La situazione dei vari stati all'inizio della guerra del '99. Il Kosowo, cerchiato in rosso, figurava come semplice provincia della Serbia. Sotto invece gli attuali confini della Serbia:
Non bisogna tuttavia dimenticare che il Kosovo rivendica la propria autonomia in forza della sua maggioranza albanese. E' necessario quindi considerare anche l'Albania parte in causa della questione. E la situazione di questo Paese non differisce di molto. Se però il ruolo di testa di ponte per la criminalità e per il traffico di droga attribuito all'Albania è abbastanza noto, il suo coinvolgimento con i movimenti combattenti musulmani risulta meno conosciuto. E' un dato di fatto però che Osama bin Laden, nella prima metà degli anni '90, aveva trovato nell'Albania la base ideale per operare in Europa. Ed infatti
Fatos Klosi, capo del servizio segreto albanese, ha detto che le rete gestita dall'esule saudita Osama bin Laden ha inviato unità combattenti nella provincia serba del Kosovo. (8) Sempre nel 1998 forze di sicurezza americane ed albanesi hanno condotto una vasta operazione che ha portato all'arresto di quattro persone che lavoravano per Osama bin Laden ed al sequestro di molti documenti da parte della Cia. (9)
Alla luce di tutto questo, non si può che evidenziare una costante nelle crisi balcaniche, prima fra tutte la presenza di mujaheddin. Questa milizia è nata negli anni '80 in Afghanistan, ai tempi dell'invasione sovietica. Spesso si suole dire che i mujaheddin siano una crazione della Cia. Probabilmente questa è una esemplificazione eccessiva, ma che ha del vero. In realtà i combattenti santi nascono per volontà della Cia, ma grazie al contributo decisivo di Pakistan e Arabia Saudita, attraverso una complicata triangolazione che aveva lo scopo di non far trasparire all'esterno, ma nemmeno far capire ai musulmani stessi, da dove arrivasse il sostegno. Dall'Arabia viene, oltre che al supporto economico, la cornice ideologica che riesce a tenere insieme gruppi di soldati provenienti da tutto il mondo: il wahabismo, una corrente particolarmente radicale nell'applicazione dei dettami coranici. Dal Pakistan invece è arrivato supporto militare e tecnico. Il tutto naturalmente coordinato dalla Cia. In questo contesto emergerà una figura destinata a entrare nell'immaginario mondiale: Osama bin Laden. (10)

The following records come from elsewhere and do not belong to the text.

-- ==== Sys2Proof/Machine/StHoist.lean ====
section
/-! DEFINITION. State of the Hoist, the Crusher and the Expander (11). -/

namespace Sys2Proof.Machine

/-- An output packet in the Hoist's queue (03 Table 3.9). Its copy on a path waits, is on a lane, or has been sent;
a copy that is none of these was never wanted, or was dropped. -/
structure HPkt where
  num : Nat := 0
  /-- Stream index i of HST_SEQ (11 Table 11.7). -/
  stream : Nat := 0
  typ : Nat := 0
  sid : Nat := 0
  seq : Nat := 0
  flags : Nat := 0
  ref : Nat := 0
  tword : Nat := 0
  epoch : Nat := 0
  /-- SOURCE when it was built: every copy and resend carries it (03 R65). -/
  source : Nat := 0
  payload : List Byte := []
  /-- Bytes that the packet's start charges to its class (R238). -/
  charge : Nat := 0
  waitA : Bool := false
  waitB : Bool := false
  onA : Bool := false
  onB : Bool := false
  sentA : Bool := false
  sentB : Bool := false
  /-- The copy was ended by EAB and goes out again first (R236). -/
  redoA : Bool := false
  redoB : Bool := false
  /-- Packets of the stream sent on a path by the time this copy had been sent there (R235). -/
  markA : Nat := 0
  markB : Nat := 0
  /-- The packet ends the dump record at an address, or the capture record of a ring entry. -/
  endsDump : Option Nat := none
  endsCapt : Option Nat := none
  deriving DecidableEq, Repr, Inhabited

/-- A raw frame given to a Crusher engine (R241). -/
structure CruJob where
  mode : Nat := 1
  raw : List Byte := []
  /-- The frame's packets without payload, OFFSET, FIRST and LAST. -/
  tmpl : HPkt := {}
  deriving DecidableEq, Repr, Inhabited

/-- Content handed to the Hoist and not yet built into packets (R226). -/
inductive HUnit where
  /-- A posted dump record and how many of its packets have been built. -/
  | dump (r : RingRec) (next : Nat)
  /-- Packets without numbers; those of DUMP and COUNT are built one by one, others as a whole. -/
  | pkts (stream : Nat) (l : List HPkt)
  /-- A protected capture record: ring entry and position. -/
  | capt (entry pos : Nat)
  /-- A unit of a crushed stream: packets ready and frames that the Crusher still has. -/
  | crush (stream : Nat) (l : List HPkt) (jobs : List CruJob) (endsDump endsCapt : Option Nat)
  deriving DecidableEq, Repr, Inhabited

/-- An Expander job (R249, R250): its owner, input and limit. -/
structure ExpJob where
  /-- The open command it belongs to: client and tag; 0 0 for firmware's own. -/
  client : Nat := 0
  tag : Nat := 0
  /-- 0 bundle, 1 Assayer image. -/
  use : Nat := 0
  frame : Bool := false
  input : List Byte := []
  limit : Nat := 0
  /-- Exact size a bundle's header states; 0 when none. -/
  expect : Nat := 0
  deriving DecidableEq, Repr, Inhabited

/-- A STAT record (11 Table 11.3). -/
structure StatRec where
  kind : Nat := 0
  arg0 : Nat := 0
  arg1 : Nat := 0
  arg2 : Nat := 0
  sec : Nat := 0
  ns : Nat := 0
  /-- The spectrum number current when the record was made (11 Table 11.1). -/
  ref : Nat := 0
  deriving DecidableEq, Repr, Inhabited

structure Hoist where
  /-- HST_SEQ: next number of each stream; kept except at a cold reset. -/
  seq : List Nat := List.replicate 15 0
  /-- Per stream the last packet sent: SOURCE and number; kept except at a cold reset (R227). -/
  lastSent : List (Option (Nat × Nat)) := List.replicate 15 none
  units : List HUnit := []
  queue : List HPkt := []
  nextNum : Nat := 0
  /-- RUN_START of this run has been noted (R237). -/
  started : Bool := false
  /-- STAT records gathered. -/
  stat : List StatRec := []
  /-- Runs of units not built: stream index, first REF_INDEX, units (R240). -/
  notBuiltRuns : List (Nat × Nat × Nat) := []
  /-- Copies dropped per path since the last COPY_DROPPED record. -/
  dropRun : List Nat := [0, 0]
  /-- Packets sent per path and stream: path A first (R235). -/
  sentCount : List Nat := List.replicate 30 0
  /-- UNSENT records to make after DP returns to Run (R237): stream, first number, count. -/
  unsent : List (Nat × Nat × Nat) := []
  /-- CONTROL and BEACON packets waiting on path A and path B. -/
  ctlA : List (List Byte) := []
  ctlB : List (List Byte) := []
  /-- Allotments in MB/s: DUMP and COUNT, BEAM, PBEAM, TRIG, CAPT, STAT (R238). -/
  allot : List Nat := [0, 0, 0, 1, 0, 2]
  /-- Bytes charged per class in the last 1 ms, on path A and then on path B (R239), and the highest use in percent. -/
  used : List Nat := List.replicate 12 0
  peakUse : List Nat := [0, 0, 0, 0, 0, 0]
  /-- The setting of dual path, and the one that each stream's unit in progress was begun under (R234). -/
  dual : Bool := false
  unitDual : List Bool := List.replicate 15 false
  crushDump : Nat := 0
  crushCapt : Nat := 0
  jobs : List ExpJob := []
  expRunning : Bool := false
  /-- What the last Expander job left at its destination (R250). -/
  expOut : List Byte := []
  /-- Lanes that have become free so far: their order (R233). -/
  freeTick : Nat := 0
  /-- The flush before DP leaves Run is in progress (R237). -/
  flushing : Bool := false
  cause : Nat := 0
  irqEn : Nat := 0
  pktA : Nat := 0
  pktB : Nat := 0
  resend : Nat := 0
  copyDrop0 : Nat := 0
  copyDrop1 : Nat := 0
  notBuilt : Nat := 0
  queuePeak : Nat := 0
  cruIn : Nat := 0
  cruOut : Nat := 0
  cruStored : Nat := 0
  expJobs : Nat := 0
  expLimit : Nat := 0
  expMalformed : Nat := 0
  allotSel : Nat := 0
  deriving DecidableEq, Repr, Inhabited

end Sys2Proof.Machine
end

Le forze mujaheddin sono state una vera innovazione sul piano geo-politico: anziché assumere una connotazione nazionale o ideologica (come era stato nei precedenti anni della contrapposizione Est Ovest) le milizie islamiche erano nate con lo scopo di reclutare uomini da tutto il mondo per fermare l'avanzata dell'ateismo comunista contro i Paesi musulmani.
Tale formula si rivelerà particolarmente efficace: dopo l'Afghanistan i mujaheddin agirono in Cecenia, in Bosnia, in Kosovo. Sempre in funzione antirussa (se si considera la Serbia alleato “strorico” della Russia) e sempre per servire gli interessi americani.
Come i combattenti islamici kosovari sono la propaggine estrema del jhiadismo, così anche il traffico di eroina segue gli stessi flussi. Il Kosovo è il terminale di un traffico che inizia nello stesso Paese dove il jihadismo è nato: l'Afghanistan.
Oggi l'87 per cento dell'oppio prodotto nel mondo viene dall'Afghanistan. Ma non è sempre stato così. (11) Prima della invasione russa il papavero era una piantagione sconosciuta in Afghanistan. Con la creazione dei mujaheddin compare contemporanemente l'oppio, che era il mezzo più facile per i finanziatori della guerra santa contro l'Urss, Cia
in primis, di ottenere moltissimi soldi, senza il problema di doverli chiedere al contribuente americano e svelare in questo modo le trame internazionali. E non era certo la prima volta che la Cia usava questo metodo, e non solo la Cia:
è nota l’azione della Cia negli anni Quaranta e Cinquanta in appoggio all’esercito nazionalista cinese (il Kuomintang) contro i maoisti, con l’incremento della produzione di oppio nel Sud-Est asiatico; negli anni Sessanta nel Laos nella guerra segreta, finanziata dall’oppio, contro i guerriglieri del Pathet Lao; negli anni Ottanta [...]in Nicaragua a sostegno dei contras antisandinisti, sempre con largo impiego dei capitali provenienti dal traffico di droghe[...]. Meno nota, ma non meno spregiudicata, l’azione del Mossad, il servizio segreto israeliano, coinvolto nella Contras Connection e in operazioni in Colombia. (12)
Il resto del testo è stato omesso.